On 10/19/20 9:52 AM, Gregory P. Smith wrote:
On Mon, Oct 19, 2020 at 6:28 AM Ivan Pozdeev via Python-Dev
mailto:python-dev@python.org> wrote: On 19.10.2020 14:47, Steve Dower wrote: > On 19Oct2020 1242, Steve Dower wrote: >> On 15Oct2020 2239, Rob Cliffe via Python-Dev wrote: >>> TLDR: In os.scandir directory entries, atime is always a copy of mtime rather than the actual access time. >> >> Correction - os.stat() updates the access time to _now_, while os.scandir() returns the last access time without updating it. > > Let me correct myself first :) > > *Windows* has decided not to update file access time metadata *in directory entries* on reads. os.stat() always[1] looks at the file entry > metadata, while os.scandir() always looks at the directory entry metadata.

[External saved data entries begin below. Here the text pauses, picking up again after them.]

/-- A domain forced down: cause 1 thermal, 2 zeroisation. Memory forced down stays down until a reset trains it (R529). -/
def State.forceDown (s : State) (d cause : Nat) : State :=
  if s.domForced d then s.setPwr { s.pwr with cause := sput s.pwr.cause d (max cause (sget s.pwr.cause d 0)) 0 } else
  let s := s.opsLost d
  let s := match s.trans d with
    | some t => t.slot.elim s fun q => s.slotEnd q St.ABORTED [s.stateWord d]
    | none => s
  let s := (((s.setTrans d none).showTrans d false false 0).clearDeep d).setDomState d 3
  let s := (s.setBit (Reg.PWM_D_STATE d) 25).setFld (Reg.PWM_D_STATE d) 29 28 3
  let s := if d < 32 then s.setBit Reg.PWM_FORCED_LO d else s.setBit Reg.PWM_FORCED_HI (d - 32)
  let c := sput s.pwr.cause d cause 0
  let c := if 56 ≤ d && d < 60 then sput c (64 + d) 1 0 else c
  (s.setPwr { s.pwr with cause := c, first := sput s.pwr.first d none none }).raise 883

/-- FORCED_POWER_DOWN: the domains of EMERG_MASK while the emergency stands, or all of them in zeroisation (R571). -/
def execForcedPowerDown (zero : Bool) (s : State) : Out :=
  if zero then
    (if s.fld Reg.CHP_STATE 31 29 = 5 then .next ((List.range 64).foldl (fun s d => s.forceDown d 2) s) else .next s)
  else if s.bit Reg.PWM_THERM_STAT 30 then
    .next ((List.range 64).foldl (fun s d =>
      if s.bit (if d < 32 then Reg.PWM_EMERG_MASK_LO else Reg.PWM_EMERG_MASK_HI) (d % 32) then s.forceDown d 1 else s) s)
  else .next s

/-! ## Windows and clocks (R531, R533) -/

/-- POWER_WINDOW_EXPIRY: the duration of a window is over. -/
def execPowerWindowExpiry (w : Fin 32) (s : State) : Out :=
  match sget s.pwr.wins w none with
  | some (t, b) => if t ≤ s.tbNs b then .next (s.setPwr { s.pwr with wins := sput s.pwr.wins w none none }) else .next s
  | none => .next s

/-- Fence units that a PLL clocks (R532): kinds and numbers as a fault notice names them. -/
def pllUnits (k : Nat) : List (Nat × Nat) :=
  let quires := (List.range 8).map fun q => (0, q)
  match k with
  | 0 => quires
  | 1 => ((List.range 16).map fun f => (1, f)) ++ (List.range 8).map fun i => (2, 40 + i)
  | 2 => quires ++ ((List.range 40).map fun j => (2, j)) ++ ((List.range 10).map fun j => (2, 48 + j)) ++ (List.range 4).map fun e => (3, e)
  | _ => []

/-- PLL_LOSS_OF_LOCK (R533): LOL, EV0884, a fault notice for every fence unit the PLL clocks. -/
def execPllLossOfLock (k : Fin 9) (s : State) : Out :=
  if ! s.bit (Reg.CLK_PLL_STAT k) 31 then .next s else
  let s := ((s.setFld (Reg.CLK_PLL_STAT k) 31 31 0).setBit (Reg.CLK_PLL_STAT k) 30).raise 884
  .next ((pllUnits k).foldl (fun s u => s.notice 10 u.1 u.2 884) s)

end Sys2Proof.Machine
end

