/-- One command of the Chop: its row acts when the kind is its own; checks, then the service. -/
def chpRow (k : ChpSvc) (op : Nat) (mine : Bool) (chk : State → Nat × Nat) (d : Desc) (s : State) : Out :=
  if mine then .next (command op d (fun s => firstFail [stoppedOrRunning s d, chk s]) (fun s => s.serve k d) s) else .next s

/-! ## CHP_STATE, CHP_AUTH -/

/-- CHP_STATE query: in every state of the module, for every requester. -/
def execChpStateQuery (d : Desc) (s : State) : Out :=
  if d.n 3 % 4 ≠ 0 then .next s else
  .next (commandNow 0x88 d (fun s => stoppedOrRunning s d) (fun s => (s, St.OK, [s.rd Reg.CHP_STATE, s.rd Reg.CHP_TAMPER])) s)

/-- CHP_STATE self-test run: for either role; the one service that SOFT_ERROR accepts, since R569 leaves it by such a run. -/
def execChpStateSelfTest (d : Desc) (s : State) : Out :=
  chpRow .selfTest 0x88 (d.n 3 % 4 == 1) (fun s => firstFail [need (s.chpMode == 2 || s.chpMode == 3) ChpSt.ERROR_STATE,
    need (s.holdsCo d || s.holdsUser d) ChpSt.NOT_AUTH]) d s

def execChpStateReadCounter (d : Desc) (s : State) : Out :=
  chpRow .readCounter 0x88 (d.n 3 % 4 == 2) (fun s => firstFail [s.chpUp, s.counterCheck d (bitsOf (d.n 3) 13 8)]) d s

def execChpStateAdvanceCounter (d : Desc) (s : State) : Out :=
  chpRow .advance 0x88 (d.n 3 % 4 == 3) (fun s => firstFail [s.chpUp, s.counterCheck d (bitsOf (d.n 3) 13 8)]) d s

/-- The role a command names is that of its ring (R561): the User's on CMD[r], the Crypto Officer's on CMD[16] or NSP. -/
def roleRing (d : Desc) : Nat × Nat := need (bitOf (d.n 3) 8 == decide (d.ring.val < 16)) ChpSt.NOT_AUTH

/-- CHP_AUTH challenge; the row also answers BAD_PARAM to the kind 3 that is not assigned. -/
def execChpAuthChallenge (d : Desc) (s : State) : Out :=
  chpRow .challenge 0x89 (d.n 3 % 4 == 0 || d.n 3 % 4 == 3) (fun s => firstFail [s.chpUp, need (d.n 3 % 4 == 0) St.BAD_PARAM, roleRing d]) d s

def execChpAuthRespond (d : Desc) (s : State) : Out :=
  chpRow .respond 0x89 (d.n 3 % 4 == 1) (fun s => firstFail [s.chpUp, roleRing d, s.bufCheck d (kBuf d) 4728]) d s

def execChpAuthLogout (d : Desc) (s : State) : Out :=
  chpRow .logout 0x89 (d.n 3 % 4 == 2) (fun s => firstFail [s.chpUp, roleRing d, need (s.holdsCo d || s.holdsUser d) ChpSt.NOT_AUTH]) d s

/-- AUTH_LOCKOUT_EXPIRY: the 60 s of a role's lockout are over. -/
def execAuthLockoutExpiry (role : Fin 17) (s : State) : Out :=
  match sget s.chp.lock role none with
  | some t => if t ≤ s.chp.clk then .next (s.setChp { s.chp with lock := sput s.chp.lock role none none }) else .next s
  | none => .next s

/-! ## CHP_KEY -/

/-- CHP_KEY generate, of types 1 to 5; the row also answers BAD_PARAM to the kinds 5 to 7 that are not assigned. -/
def execChpKeyGenerate (d : Desc) (s : State) : Out :=
  let k := d.n 3 % 8
  chpRow .generate 0x8A (k == 0 || 5 ≤ k) (fun s => firstFail [s.chpUp, need (k == 0) St.BAD_PARAM, s.slotCheck d (kSlot d),
    need (1 ≤ kType d && kType d ≤ 5 && (kSlot d < 32 || s.holdsUser d)) St.BAD_PARAM]) d s

/-- Lengths that an import of a type may have. -/
def importLenOk (t n : Nat) : Bool := (pubLen t ≠ 0 && n == pubLen t) || (secLen t ≠ 0 && n == pubLen t + wrappedLen t)

def execChpKeyImport (d : Desc) (s : State) : Out :=
  let t := kType d
  chpRow .importKey 0x8A (d.n 3 % 8 == 1) (fun s => firstFail [s.chpUp, s.slotCheck d (kSlot d),
    need (1 ≤ t && t ≤ 6 && importLenOk t (kLen d) && (t == 6 || kSlot d < 32 || s.holdsUser d)) St.BAD_PARAM,
    if kLen d == pubLen t then (St.OK, 0) else s.slotCheck d (kWrap d), s.bufCheck d (kBuf d) (kLen d)]) d s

Is this behavior documented somewhere?
Such weirdness certaintly something that needs to be documented but I really don't like describing such quirks that are out of our control and may be subject to change in Python documentation. So we should only consider doing so if there are no other options.
I'm sure this is covered in MSDN. Linking to that if it has it in a concise explanation would make sense from a note in our docs.
If I'm understanding Steve correctly this is due to Windows/NTFS storing the access time potentially redundantly in two different places. One within the directory entry itself and one with the file's own metadata. Those of us with a traditional posix filesystem background may raise eyeballs at this duplication, seeing a directory as a place that merely maps names to inodes with the inode structure (equiv: file entry metadata) being the sole source of truth. Which ones get updated when and by what actions is up to the OS.
So yes, just document the "quirk" as an intended OS behavior. This is one reason scandir() can return additional information on windows vs what it can return on posix. The entire point of scandir() is to return as much as possible from the directory without triggering reads of the inodes/file-entry-metadata. :)
-gps
depending on atimes isn't a consistently reliable mechanism anyway, since filesystems on Linux et. al. are allowed to be mounted so as to not independently update access times.